TASK ITEM: Search the entries for the word "free". Copy every line that holds it.

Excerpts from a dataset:
/-- The instant of the first sample at or after a trigger, both in 2^-32 ns of the TB0 that runs the baseband (R221, R263): the samples
lie on the line of the last two stamps of CP(20 + b) by their edge counts. None where there are no two stamps.
[DESIGN CHOICE log 264] -/
def Dev.firstSample (d : Dev) (b trig : Nat) : Option Nat :=
  (d.bandStamps b).map fun x =>
    let k : Int := -((-(((trig : Int) - x.2.1) * x.2.2.1)) / ((x.2.1 - x.1 : Nat) : Int))
    ((x.2.1 : Int) + k * (x.2.1 - x.1 : Nat) / x.2.2.1).toNat

/-- A refused trigger (R265). -/
def Dev.snapRefused (d : Dev) (r : Nat) : Dev := (d.p gnsPg Reg.GNS.SNSTAT_REFUSE r).raise gnsPg 7

/-- A trigger at a count of `trig` in 2^-32 ns for a length in ms (R263 to R265). The instant of the first sample of a band without
stamps is a free value. [DESIGN CHOICE log 264] -/
def snapStarted (len trig : Nat) (d : Dev) : Dev :=
  let p := gnsPg
  let bands := ((List.range 4).filter fun b => bitAt (d.g p Reg.GNS.SNCFG_BANDS) b && d.bandOn b).foldl (fun m b => m + 2 ^ b) 0
  let want := clampNat 2 20 len
  let l := d.snapLength bands want
  if d.g p Reg.GNS.SNSTAT_STATE != 0 then d.snapRefused 1
  else if !(d.gnssOn) then d.snapRefused 4
  else if bands = 0 then d.snapRefused 2
  else if l < 2 then d.snapRefused 3
  else
    let d1 := ((((d.p p Reg.GNS.SNSTAT_STATE 1).p p Reg.GNS.SNSTAT_MS l).inc p Reg.GNS.SNSTAT_SEQ).p p Reg.GNS.SNSTAT_TRUNC
      (if l < want then bands else 0)).p p Reg.GNS.SNSTAT_DROP 0
    let d2 := (d.snapLayout bands l).1.foldl (fun e x =>
      let s := p + 0x210 + 0x20 * x.1
      let free := e.freeNat 80 0
      let t := (d.firstSample x.1 trig).getD (free % 2 ^ 48 * secFrac + free / 2 ^ 48 % 10 ^ 9 * 2 ^ 32)
      (((((if (d.firstSample x.1 trig).isNone then e.drawn 1 else e)).p2 s Reg.GNS.SN_T_SEC_LO Reg.GNS.SN_T_SEC_HI (t / secFrac)).p s Reg.GNS.SN_T_NSEC (t % secFrac / 2 ^ 32)).p s
        Reg.GNS.SN_INFO_START (x.2 / 256)).p s Reg.GNS.SN_INFO_FMT (d.g (gnfB x.1) Reg.GNF.BCFG_FMT)) d1
    let d3 := { d2 with snap := { bands := bands, stopped := 0, complete := false, box := d.snap.box } }
    (List.range 4).foldl (fun e b =>
      if bitAt bands b && !(e.gb (gnfB b) Reg.GNF.BSTAT_CLK_OK) then e.snapBandStop b false else e) d3

/-- Samples packed as R264 lays them out: nibbles for 2-bit formats, bytes for 4-bit ones. -/
def packSamples : Bool → List Byte → List Byte
  | _, [] => []
  | true, a :: b :: t =>
    let nib := fun (x : Byte) => x.toNat % 4 + 4 * (x.toNat / 16 % 4)
    BitVec.ofNat 8 (nib a + 16 * nib b) :: packSamples true t
  | true, [a] => [BitVec.ofNat 8 (a.toNat % 4 + 4 * (a.toNat / 16 % 4))]
  | false, a :: t => a :: packSamples false t

/-- Bytes stored from an address on. [DEDUCED log 223] -/
def putBytes (t : Tab Byte) (a : Nat) (l : List Byte) : Tab Byte :=
  ((List.range l.length).zip l).foldl (fun m e => tset 0 m (a + e.1) e.2) t

/-- A capture ends with the samples that each band took (R264, R265): stored from its region's start, no more than its
length. -/
def Dev.snapStored (d : Dev) (samples : List (List Byte)) : Dev :=
  let p := gnsPg
  let l := d.g p Reg.GNS.SNSTAT_MS
  let d1 := (d.snapLayout d.snap.bands l).1.foldl (fun (e : Dev) x =>
    let s := p + 0x210 + 0x20 * x.1
    let raw := ((samples[x.1]?).getD []).take (d.g (gnfB x.1) Reg.GNF.SRATE * l / 1000)
    let two := d.g s Reg.GNS.SN_INFO_FMT == 0 || d.g s Reg.GNS.SN_INFO_FMT == 3
    { (e.p s Reg.GNS.SN_NSAMP raw.length) with snapBuf := putBytes e.snapBuf x.2 (packSamples two raw) }) d
  ({ (d1.p p Reg.GNS.SNSTAT_STATE 0) with snap := { d1.snap with complete := true } }).raise p 6

/-- SNAP_CAPTURE_END (R264, R265). -/
def snapEnded (samples : List (List Byte)) (d : Dev) : Dev :=
  if d.g gnsPg Reg.GNS.SNSTAT_STATE = 1 then d.snapStored samples else d

/-- SNCTRL.ABORT (R265, R266): a capture ends at once, every band still running with TRUNC. A processing's command ends with
ABORTED; the mailbox records that. [DEDUCED log 116] -/
def snapAborted (samples : List (List Byte)) (d : Dev) : Dev :=
  match d.g gnsPg Reg.GNS.SNSTAT_STATE with
  | 1 => ((List.range 4).foldl (fun e b => e.snapBandStop b false) d).snapStored samples
  | 2 => d.p gnsPg Reg.GNS.SNSTAT_STATE 0
  | _ => d

/-- The live OFS interpolated to an instant in 2^-32 ns (R266), from the last two solutions.
[DESIGN CHOICE log 114] -/
def Dev.liveOfs (d : Dev) (t : Nat) : Option Int :=
  if d.g gnsPg Reg.GNS.SOL_INFO_TYPE = 0 then none
  else
    match d.sol.hist with
    | a :: b :: _ =>
      let tl : Nat := d.sol.doneSec.getD 0 * secFrac
      some (a.1 + ((a.1 - b.1) * ((t : Int) - tl)).tdiv secFrac)
    | [a] => some a.1
    | [] => none

/-- SNAP_PROCESS's result (R266): SNRES, and the check SNAP. [DESIGN CHOICE log 114] -/
def snapSolved (r : SnapSol) (d : Dev) : Dev :=
  let p := gnsPg
  let b := ((List.range 4).find? (bitAt d.snap.bands)).getD 0
  let s := p + 0x210 + 0x20 * b
  let t := (d.g2 s Reg.GNS.SN_T_SEC_LO Reg.GNS.SN_T_SEC_HI * 10 ^ 9 + d.g s Reg.GNS.SN_T_NSEC) * 2 ^ 32
  let live := d.liveOfs t
  let diff := r.ofs - live.getD 0
  let bad := r.valid && live.isSome && decide (1000 * d.g p Reg.GNS.SNTOL < diff.natAbs)
  let d1 := ((((d.ps48 p Reg.GNS.SNRES_LO Reg.GNS.SNRES_HI diff).p p Reg.GNS.SNRES_INFO_NSV r.nsv).pb p
    Reg.GNS.SNRES_INFO_VALID r.valid).pb p Reg.GNS.SNRES_INFO_LIVE live.isSome).p p Reg.GNS.SNRES_INFO_SIGMA r.sigma
  let d2 := (d1.p p Reg.GNS.SNSTAT_STATE 0).raiseIf bad p 8
  { d2 with sol := { d2.sol with snapBad := if bad then true else if r.valid && live.isSome then false else d.sol.snapBad } }

end Sys2Proof.Machine
end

THE ANSWER:
stamps is a free value. [DESIGN CHOICE log 264] -/
      let free := e.freeNat 80 0
      let t := (d.firstSample x.1 trig).getD (free % 2 ^ 48 * secFrac + free / 2 ^ 48 % 10 ^ 9 * 2 ^ 32)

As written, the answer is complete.